The loss of heterozygosity at the expansion front could be caused by
genetic drift, specifically in response to population bottlenecks or
allele surfing or by selective sweeps in the expanded ranges, although
we were not able to detect any with our genome scans. Relatedly, many of
the northern expansion front samples were collected in earlier years
(2000 vs late 2010s) which may represent a time point closer to a
founding bottleneck before more birds dispersed from the core, a pattern
previously suggested in the invasive Indo-Pacific lionfish . However,
this decreased heterozygosity does not appear to be strong and
consistent enough to result in signatures of divergence and selection
between the range core and expansion fronts.

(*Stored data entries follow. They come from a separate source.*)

-- ==== Sys2Proof/Certificates/Slice0/Obligations.lean ====
section
/-! DEFINITION. The statements for the provers, each formalising rules of the spec: the machine, the encodings, the store, reset,
the accesses, issuing, replies, requests, the line, the host port, and the forms that every step keeps. -/

open Sys2Proof Sys2Proof.Machine

/-! ## The machine -/

/-- A step runs the command at the front of the queue on the state with the queue's rest (log 20). -/
def Obligations.StepRunsFrontCommand : Prop :=
  ∀ (c : Instr) (rest : List Instr) (s : State), s.pending = c :: rest → step s = exec c { s with pending := rest }

/-- A step on an empty queue is the passing of one CLK period, the model's choice of log 6, and of nothing else. -/
def Obligations.EmptyQueueStepPassesOnePeriod : Prop :=
  ∀ s : State, s.pending = [] → step s = .next { s with now := s.now + 1 }

/-- Every command, from every state, answers a next state and leaves the waiting commands as they were; and from a settled state,
in which no free store is wanted (R10) and no LEAVING frame is due (R190), it leaves a settled state.
That a command the part cannot take as it stands is answered at all is the model's choice of log 7. -/
def Obligations.EveryCommandRunsAndSettles : Prop :=
  ∀ (c : Instr) (s : State), ∃ t, exec c s = .next t ∧ t.pending = s.pending ∧ (Settled s → Settled t)

/-! ## Encodings -/

/-- The bytes of a host command and the command agree both ways (R168, R180); the command byte and the operand bytes of each, and how
many operand bytes come before the decision point. -/
def Obligations.HostCommandBytesRoundTrip : Prop :=
  (∀ (i : Instr) (b : List Byte), i.wellFormed = true → hostBytes i = some b → hostCommandOf b = some i)
    ∧ (∀ (b : List Byte) (i : Instr), hostCommandOf b = some i → hostBytes i = some b)
    ∧ (∀ (x : Byte) (a : BitVec 24) (l : List Byte) (o : SubmitOps) (r : ResumeOps) (g : GateOps) (w : WindowOps),
      hostBytes .status = some [0x00]
      ∧ hostBytes (.storeRead (.whole a)) = some [0x10, a.extractLsb' 16 8, a.extractLsb' 8 8, a.extractLsb' 0 8]
      ∧ hostBytes (.storeWrite (.whole a)) = some [0x11, a.extractLsb' 16 8, a.extractLsb' 8 8, a.extractLsb' 0 8]
      ∧ hostBytes .takeEvent = some [0x20] ∧ hostBytes .takeNotice = some [0x21] ∧ hostBytes .takeChanges = some [0x22]
      ∧ hostBytes (.submit (.whole o)) =
          some [0x30, o.channel, o.cls, o.head.extractLsb' 16 8, o.head.extractLsb' 8 8, o.head.extractLsb' 0 8]
      ∧ hostBytes (.resume (.whole r)) = some [0x31, r.channel, r.cls] ∧ hostBytes (.abort (.whole x)) = some [0x32, x]
      ∧ hostBytes (.readChannel (.whole x)) = some [0x38, x] ∧ hostBytes (.readPeer (.whole x)) = some [0x39, x]
      ∧ hostBytes (.setWindow (.whole w)) = some [0x40, w.window, w.base.extractLsb' 8 8, w.base.extractLsb' 0 8,
          w.length.extractLsb' 8 8, w.length.extractLsb' 0 8, w.rights, w.senders.extractLsb' 24 8, w.senders.extractLsb' 16 8,
          w.senders.extractLsb' 8 8, w.senders.extractLsb' 0 8, w.singleUse, w.gate]
      ∧ hostBytes (.setLabel (.whole l)) = some (0x41 :: l) ∧ hostBytes (.setTiming (.whole x)) = some [0x42, x]
      ∧ hostBytes .sealStation = some [0x4F] ∧ hostBytes (.gate (.whole g)) = some [0x50, g.window, g.gate]
      ∧ hostBytes (.mask (.whole x)) = some [0x51, x] ∧ hostBytes .leave = some [0x5F]
      ∧ hostBytes (.unknownCommand x) = some [x])
    ∧ ∀ c : HostCode, operandCount c = (match c with
        | .status | .takeEvent | .takeNotice | .takeChanges | .sealStation | .leave => 0
        | .abort | .readChannel | .readPeer | .setTiming | .mask => 1
        | .resume | .gate => 2 | .storeRead | .storeWrite => 3 | .submit => 5 | .setLabel => 8 | .setWindow => 12)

The seemingly contradicting observations of decreased genetic diversity
in the absence of signals of selection or structure could have several
biological or technical explanations. One possibility is that the
expansion is too recent for the detection of significant divergence in
range edge populations and more differentiation may develop over time.

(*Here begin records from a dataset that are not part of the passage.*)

-- ==== Sys2Proof/Laws/InOrder.lean ====
section
/-! SUPPORT. The operations behind the commands keep channels, held list and request table in order. -/

namespace Sys2Proof.Machine

variable {s t u : State} {ch k : ChannelNo}

/-- InOrder: orders and table. -/
abbrev InOrder (s : State) : Prop := ChannelsInOrder s ∧ TableExact s

/-- What of an entry the counts depend on. -/
def Entry.key (e : Entry) : ChannelNo × Bool × Station := (e.channel, e.orphan, e.target)

theorem TableExact.keys (h : TableExact s) (order : t.rt.order = s.rt.order)
    (key : ∀ i, (t.entry i).map Entry.key = (s.entry i).map Entry.key)
    (out : SameOut s t) (p : ∀ p, (t.peer p).tx.held = (s.peer p).tx.held) : TableExact t := by
  have cnt : ∀ g : ChannelNo × Bool × Station → Bool, entryCount t (fun e => g e.key) = entryCount s (fun e => g e.key) := by
    intro g; unfold entryCount
    refine List.countP_congr fun i _ => ?_
    have := congrArg (Option.any g) (key i)
    rw [Option.any_map, Option.any_map] at this
    exact Bool.eq_iff_iff.1 this
  refine ⟨⟨order ▸ h.1.1, fun i => ?_⟩, fun c => ?_, fun q => ?_⟩
  · have := congrArg Option.isSome (key i)
    rw [Option.isSome_map, Option.isSome_map] at this
    rw [order, this]; exact h.1.2 i
  · rw [out c, h.2.1 c]; exact (cnt fun x => decide (x.1 = c) && !x.2.1).symm
  · rw [p q, h.2.2 q]; exact (cnt fun x => decide (x.2.2 = q)).symm

theorem TableExact.set {i : Slot} {e f : Entry} (h : TableExact s) (he : s.entry i = some e) (k : f.key = e.key) : TableExact
    (setEntry i (some f) s) := by
  refine h.keys rfl (fun j => ?_) (fun _ => rfl) (fun _ => rfl)
  rw [entry_setEntry]; split
  · rename_i x; rw [x, he]; simp [k]
  · rfl

theorem TableExact.tx (h : TableExact s) (p : Station) (f : TransmitPart → TransmitPart) (x : (f (s.peer p).tx).held = (s.peer p).tx.held) :
    TableExact (modTx p f s) := by
  refine h.same rfl (fun _ => rfl) (fun q => ?_)
  rw [peer_modTx]; split
  · rename_i e; rw [e]; exact x
  · rfl

theorem ChannelsInOrder.noTurn (h : ChannelsInOrder s) : ChannelsInOrder (setTurn none s) :=
  ⟨fun k => ⟨(h.1 k).1, (h.1 k).2.1, nofun, (h.1 k).2.2.2⟩, h.2⟩

theorem ChannelsInOrder.running (h : ChannelsInOrder s) (st : (s.channel ch).state = .active) (i : (s.channel ch).issuable = true) :
    Running ch 0 s := by
  have w := h.1 ch
  refine ⟨fun v m => ?_, fun v m e => ?_, .inl st, w.2.2.1, fun x => by have := w.2.2.2.2.2 (.inl x); omega⟩
  · cases d : v.isData
    · have := (w.2.1 v m d).2.2.1 st; rw [i] at this; cases this
    · rfl
  · have := w.2.2.2.1 v m e; rw [st] at this; cases this

theorem passSegment_pos (d : Descriptor) : ∃ l o a n, passSegment ch d s = modChannel ch
    (fun c => { c with line := l, offset := o, allIssued := a })
    { s with draws := n } := by
  simp only [passSegment]; split
  · exact ⟨_, _, _, _, rfl⟩
  · exact ⟨_, _, (s.channel ch).allIssued, s.draws, rfl⟩

theorem Running.pass {n : Nat} (d : Descriptor) (r : Running ch n s) (t : turnOf s ch = false) : Running ch n (passSegment ch d s) := by
  obtain ⟨l, o, a, m, h⟩ := passSegment_pos (s := s) (ch := ch) d
  rw [h]
  generalize hf : (fun c : Channel => { c with line := l, offset := o, allIssued := a }) = f
  have self : (modChannel ch f { s with draws := m }).channel ch = { s.channel ch with line := l, offset := o, allIssued := a } := by
    rw [channel_modChannel_self, ← hf]; rfl
  refine ⟨r.data, r.wait, by rw [self]; exact r.st, fun x => ?_, fun x => ?_⟩
  · have : turnOf s ch = true := x
    rw [t] at this; cases this
  · rw [self] at x ⊢; exact r.sum x

theorem passSegment_of (d : Descriptor) : OnlyOf ch s (passSegment ch d s) := by
  obtain ⟨l, o, a, m, h⟩ := passSegment_pos (s := s) (ch := ch) d
  rw [h]
  exact OnlyOf.trans (t := { s with draws := m }) ⟨fun _ _ => rfl, fun _ _ => rfl, fun _ _ => rfl, fun _ _ => Iff.rfl, rfl, rfl⟩ (.mod _)

theorem lowestFree_none {i : Slot} (h : lowestFree s = some i) : s.entry i = none := by
  have := List.find?_some h; simpa using this

theorem takeEntry_channels (d : Descriptor) (k : RequestKind) (p : Station) (seg : Segment) (b : List Byte) (o : OthersInOrder ch s)
    (r : Running ch 0 s) (t : turnOf s ch = false) : ChannelsInOrder (takeEntry ch d k p seg b s) := by
  unfold takeEntry; split
  · exact r.all o
  · rename_i i hi
    simp only []
    generalize he : Entry.mk ch false k p _ _ _ _ _ _ _ _ _ _ = e
    generalize hs2 : modTx p _ (setOrder _ (setEntry i (some e) s)) = s2
    have c2 : ∀ k, s2.channel k = s.channel k := fun k => by rw [← hs2]; rfl
    have w2 : ∀ k, worksOf s2 k = worksOf s k := fun k => by rw [← hs2]; rfl
    have t2 : ∀ k, turnOf s2 k = turnOf s k := fun k => by rw [← hs2]; rfl
    have n2 : s2.nq = s.nq := by rw [← hs2]; rfl
    have o2 : OnlyOf ch s s2 := ⟨fun k _ => c2 k, fun k _ => w2 k, fun k _ => t2 k, fun v _ => by rw [n2], by rw [← hs2]; rfl,
        by rw [← hs2]; rfl⟩
    generalize hf : (fun c : Channel => { c with outstanding := c.outstanding + 1, issued := c.issued + 1 }) = f
    have self : (modChannel ch f s2).channel ch = { s.channel ch with outstanding := (s.channel ch).outstanding + 1, issued := (s.channel ch).issued + 1 } := by
      rw [channel_modChannel_self, ← hf, c2]
    have o3 : OthersInOrder ch (placeRequest i e b (modChannel ch f s2)) :=
      (o.next (o2.trans (.mod f))).next ⟨fun _ _ => rfl, fun _ _ => rfl, fun _ _ => rfl, fun _ _ => Iff.rfl, rfl, rfl⟩
    have r3 : Running ch 0 (placeRequest i e b (modChannel ch f s2)) := by
      have chan : (placeRequest i e b (modChannel ch f s2)).channel ch = _ := self
      have wk : worksOf (placeRequest i e b (modChannel ch f s2)) ch = worksOf s ch := w2 ch
      refine ⟨fun v m => r.data v (wk ▸ m), fun v m => r.wait v (n2 ▸ m), by rw [chan]; exact r.st, fun x => ?_, fun x => ?_⟩
      · have : turnOf s ch = true := (t2 ch).symm.trans x
        rw [t] at this; cases this
      · rw [chan] at x ⊢; rw [wk]; have := r.sum x; simp only []; omega
    exact (r3.pass d ((t2 ch).trans t)).all (o3.next (passSegment_of d))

Further, our low-coverage approach and moderate sample size may not have
the power to detect multiple small shifts in allele frequencies across
loci that could lead to adaptive evolution, a common issue with
genome-wide scans for polygenic traits (Kemper, Saxton, Bolormaa, Hayes,
& Goddard, 2014; Pritchard, Pickrell, & Coop, 2010). Reduced diversity
in the expanded regions could therefore reflect this weak genome-wide
selection that was not detected at any single SNP. Alternatively,
environment-mediated trait differences may be plastic - perhaps looking
at gene expression or plasticity would provide a more
timeframe-appropriate picture of how these birds are responding to the
novel environments at the expansion edges. For example, there is
widespread use of torpor in Trochilidae and C. anna is no
exception. In fact, C. anna were found to increase their use of
torpor in cold temperatures . Plastic behavioral changes at the
expansion edges, such as increased use of torpor, could account for how
these birds are surviving colder northern temperatures without seeing
genetic changes, and warrant further study. Finally, our samples
represent a single snapshot in time thus cannot rule out that selection
is happening at the range edges, but not enough time has passed to shift
allele frequencies that would be detected in the current study,
especially in the face of high gene flow.

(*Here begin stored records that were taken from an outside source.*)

/-- One after another, over the order of taking. -/
theorem failAll_order : failAll p code s = s.rt.order.foldl (fun u i =>
    (((s.entry i).filter fun e => decide (e.target = p)).map fun e => failEntry code i e u).getD u) s := by
  rw [failAll, entriesFor_eq, List.foldl_filterMap]
  congr 1
  funext u i
  cases (s.entry i).filter fun e => decide (e.target = p) <;> rfl

/-! ## A frame taken from the line (R127 to R130) -/

/-- The line unit after a good frame: the rotor goes past its sender, and the window is over. -/
def heardLine (p : Station) (sl : LineUnit) : LineUnit :=
  { sl with window := none, rotor := ⟨(p.val + 1) % 31, Nat.mod_lt _ (by decide)⟩ }

/-- The state after a good frame of a station, whatever is made of it. -/
def heard (p : Station) (s : State) : State := modLine (heardLine p) s

theorem takeFrame_transmits {c : Committed} (claim : s.sl.claim = .sending c) : takeFrame b s = s :=
  if_pos (by simp [claim])

theorem takeFrame_none (idle : s.sl.claim = .idle) (deaf : receiveBytes b = .failed ∨ s.hp.phase = .detached) :
    takeFrame b s = { s with sl := { s.sl with window := none } } := by
  refine (if_neg (not_not.2 idle)).trans ?_
  by_cases phase : s.hp.phase = .detached
  · exact if_pos phase
  · refine (if_neg phase).trans ?_
    rw [deaf.resolve_right phase]; rfl

theorem takeFrame_unknown (idle : s.sl.claim = .idle) (phase : s.hp.phase ≠ .detached) (received : receiveBytes b = .unknownKind p) :
    takeFrame b s = heard p s := by
  refine (if_neg (not_not.2 idle)).trans ((if_neg phase).trans ?_)
  rw [received]; rfl

theorem takeFrame_good (idle : s.sl.claim = .idle) (phase : s.hp.phase ≠ .detached) (received : receiveBytes b = .good p f) :
    takeFrame b s = if passesFilters s f then routeFrame p f (heard p s) else heard p s := by
  refine (if_neg (not_not.2 idle)).trans ((if_neg phase).trans ?_)
  rw [received]; rfl

theorem passesFilters_presence (kind : f.kind = .presence) : passesFilters s f = true ↔ f.sender ≠ s.own.setWidth 8
    ∧ (f.target = 31 ∨ f.target = s.own.setWidth 8) ∧ f.payload.length = 8 ∧ (f.flags.hello = false ∨ f.flags.leaving = false) := by
  rw [← ownByte]
  simp only [passesFilters, kind, Bool.and_eq_true, Bool.or_eq_true, decide_eq_true_eq, Bool.not_eq_true', Bool.and_eq_false_iff]
  tauto

theorem passesFilters_request {k : RequestKind} (kind : f.kind = .request k) : passesFilters s f = true ↔ f.sender ≠ s.own.setWidth 8
    ∧ f.target = s.own.setWidth 8 ∧ s.hp.phase ≠ .config ∧ s.hp.phase ≠ .joining := by
  rw [← ownByte]
  simp only [passesFilters, kind, Bool.and_eq_true, Bool.or_eq_true, decide_eq_true_eq, reduceCtorEq, false_and, or_false, and_assoc]
  cases s.hp.phase <;> simp

theorem passesFilters_reply {k : ReplyKind} (kind : f.kind = .reply k) : passesFilters s f = true ↔ f.sender ≠ s.own.setWidth 8
    ∧ f.target = s.own.setWidth 8 ∧ s.hp.phase ≠ .config := by
  rw [← ownByte]
  simp only [passesFilters, kind, Bool.and_eq_true, Bool.or_eq_true, decide_eq_true_eq, reduceCtorEq, false_and, or_false, and_assoc]
  cases s.hp.phase <;> simp

/-! ## A presence frame (R144 to R148) -/

/-- The state with a new record of a station, with its change flag set or not, and the frame and holder of the line unit. -/
def recorded (p : Station) (r : Peer) (flag : Bool) (holder : Option Frame) (g : State) : State := { g with
  peers := g.peers.set p.val r p.isLt
  ev := { g.ev with peerFlags := g.ev.peerFlags ||| (if flag then 1#31 <<< p.val else 0) }
  sl := { heardLine p g.sl with holder := holder } }

theorem noteStatus_eq (v : PeerStatus) (always : Bool) : noteStatus p v always s = { s with
    peers := s.peers.set p.val { s.peer p with status := v } p.isLt
    ev := { s.ev with peerFlags := s.ev.peerFlags ||| (if always || decide ((s.peer p).status ≠ v) then 1#31 <<< p.val else 0) } } := by
  simp only [noteStatus, Bool.or_eq_true, decide_eq_true_eq]
  split
  · rfl
  · have unflagged : s.ev.peerFlags ||| 0 = s.ev.peerFlags := BitVec.or_zero
    rw [unflagged]; rfl

/-- The record after R94 and R87: both parts reset. -/
def resetPeer (status : PeerStatus) (label : List Byte) : Peer where
  status := status
  label := label
  tx := { nextSeq := 0, held := 0, syncNeeded := false, backoff := none }
  rx := { expected := 0, cache := [] }

theorem apart_heard (l : List Byte) : Apart fun s => storeLabel p l (heard p s) :=
  (apart_storeLabel p l).comp (apart_line (fun _ => rfl) (fun _ => rfl) fun _ _ => rfl)

/-- Both parts of a record reset after its entries were freed, and its status noted. -/
theorem noteStatus_reset (l : List Byte) (v : PeerStatus) (always : Bool) :
    noteStatus p v always (resetReceive p (resetTransmit p code (storeLabel p l (heard p s))))
      = recorded p (resetPeer v l) (always || decide ((s.peer p).status ≠ v)) s.sl.holder (failAll p code s) := by
  have frees := failAll_freeing (s := s) p code
  obtain ⟨held, peer⟩ := frees.peer_self
  obtain ⟨_, _, _, _, _, _, freed⟩ := frees
  have holder : (failAll p code s).sl.holder = s.sl.holder := by rw [freed]
  have status : ((failAll p code s).peer p).status = (s.peer p).status := by rw [peer]
  have reset : resetReceive p (resetTransmit p code (storeLabel p l (heard p s)))
      = setPeer p (resetPeer ((s.peer p).status) l) (heard p (failAll p code s)) := by
    rw [resetTransmit, (apart_heard l).failAll, ← status]
    simp only [resetReceive, modRx, modTx, storeLabel, peer_setPeer_self]
    simp only [setPeer, Vector.set_set]
    rfl
  rw [reset, noteStatus_eq, peer_setPeer_self, recorded, ← holder]
  simp only [setPeer, Vector.set_set]
  rfl

theorem takePresence_inConfig (phase : s.hp.phase = .config) : takePresence p f (heard p s)
    = recorded p { s.peer p with label := f.payload, status := if f.flags.leaving then .absent else .present }
        (f.flags.hello || decide ((s.peer p).status ≠ if f.flags.leaving then .absent else .present)) s.sl.holder s := by
  refine (if_pos phase).trans ?_
  rw [noteStatus_eq, storeLabel, peer_setPeer_self]
  simp only [setPeer, Vector.set_set]
  rfl

theorem takePresence_hello (phase : s.hp.phase ≠ .config) (hello : f.flags.hello = true) : takePresence p f (heard p s)
    = recorded p (resetPeer .present f.payload) true (if s.hp.phase = .running ∨ s.hp.phase = .leaving then
        some (s.sl.holder.getD (presenceFrame s.own s.hp.label false false)) else s.sl.holder) (failAll p .peerRestarted s) := by
  obtain ⟨_, _, _, _, _, _, freed⟩ := failAll_freeing (s := s) p .peerRestarted
  have own : (failAll p .peerRestarted s).own = s.own := by rw [freed]
  have port : (failAll p .peerRestarted s).hp = s.hp := by rw [freed]
  refine (if_neg phase).trans ((if_pos hello).trans ?_)
  rw [helloFrom, noteStatus_reset, askPresence_eq]
  simp only [recorded, Bool.true_or, own, port]

theorem takePresence_leaving (phase : s.hp.phase ≠ .config) (hello : f.flags.hello = false) (leaving : f.flags.leaving = true) :
    takePresence p f (heard p s)
      = recorded p (resetPeer .absent f.payload) (decide ((s.peer p).status ≠ .absent)) s.sl.holder (failAll p .peerLeft s) := by
  refine (if_neg phase).trans ((if_neg (ne_true_of_eq_false hello)).trans ((if_pos leaving).trans ?_))
  rw [leavingFrom, noteStatus_reset, Bool.false_or]

theorem takePresence_unmarked (phase : s.hp.phase ≠ .config) (hello : f.flags.hello = false) (leaving : f.flags.leaving = false) :
    takePresence p f (heard p s) = unmarkedFrom p (storeLabel p f.payload (heard p s)) :=
  (if_neg phase).trans ((if_neg (ne_true_of_eq_false hello)).trans (if_neg (ne_true_of_eq_false leaving)))

/-- A record whose label alone is new. -/
theorem storeLabel_recorded (l : List Byte) :
    storeLabel p l (heard p s) = recorded p { s.peer p with label := l } false s.sl.holder s := by
  have unflagged : s.ev.peerFlags ||| 0 = s.ev.peerFlags := BitVec.or_zero
  simp only [recorded, Bool.false_eq_true, if_false, unflagged]
  rfl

Anthropogenic influences are changing the genetic landscape through
shifting species ranges. Much of the recent focus has been on the role
of climate change in facilitating range shifts and the likely
eco-evolutionary dynamics of these phenomena. However, this study
demonstrates that not all expanding species respond in predicted ways,
in fact, not all human-induced range expansions show obvious signatures
of evolution. Further work is needed to confirm these results and test
the stability of our conclusions over time. For example, using museum
specimens to understand the genetic landscape in C. anna before
the expansions could confirm past gene flow or illuminate if increased
urbanization is decreasing genetic diversity, increasing homogenization,
or favoring certain alleles. Additionally, while we focused on the
northern and eastern expansions, sampling individuals from what might be
the “trailing edge” in Mexico would further our understanding of
whether climate or resources are defining species range limits inC. anna . This study contributes to the growing literature on the
consequences of human-mediated range expansions by adding empirical
evidence that eco-evolutionary dynamics are not one-size fits all.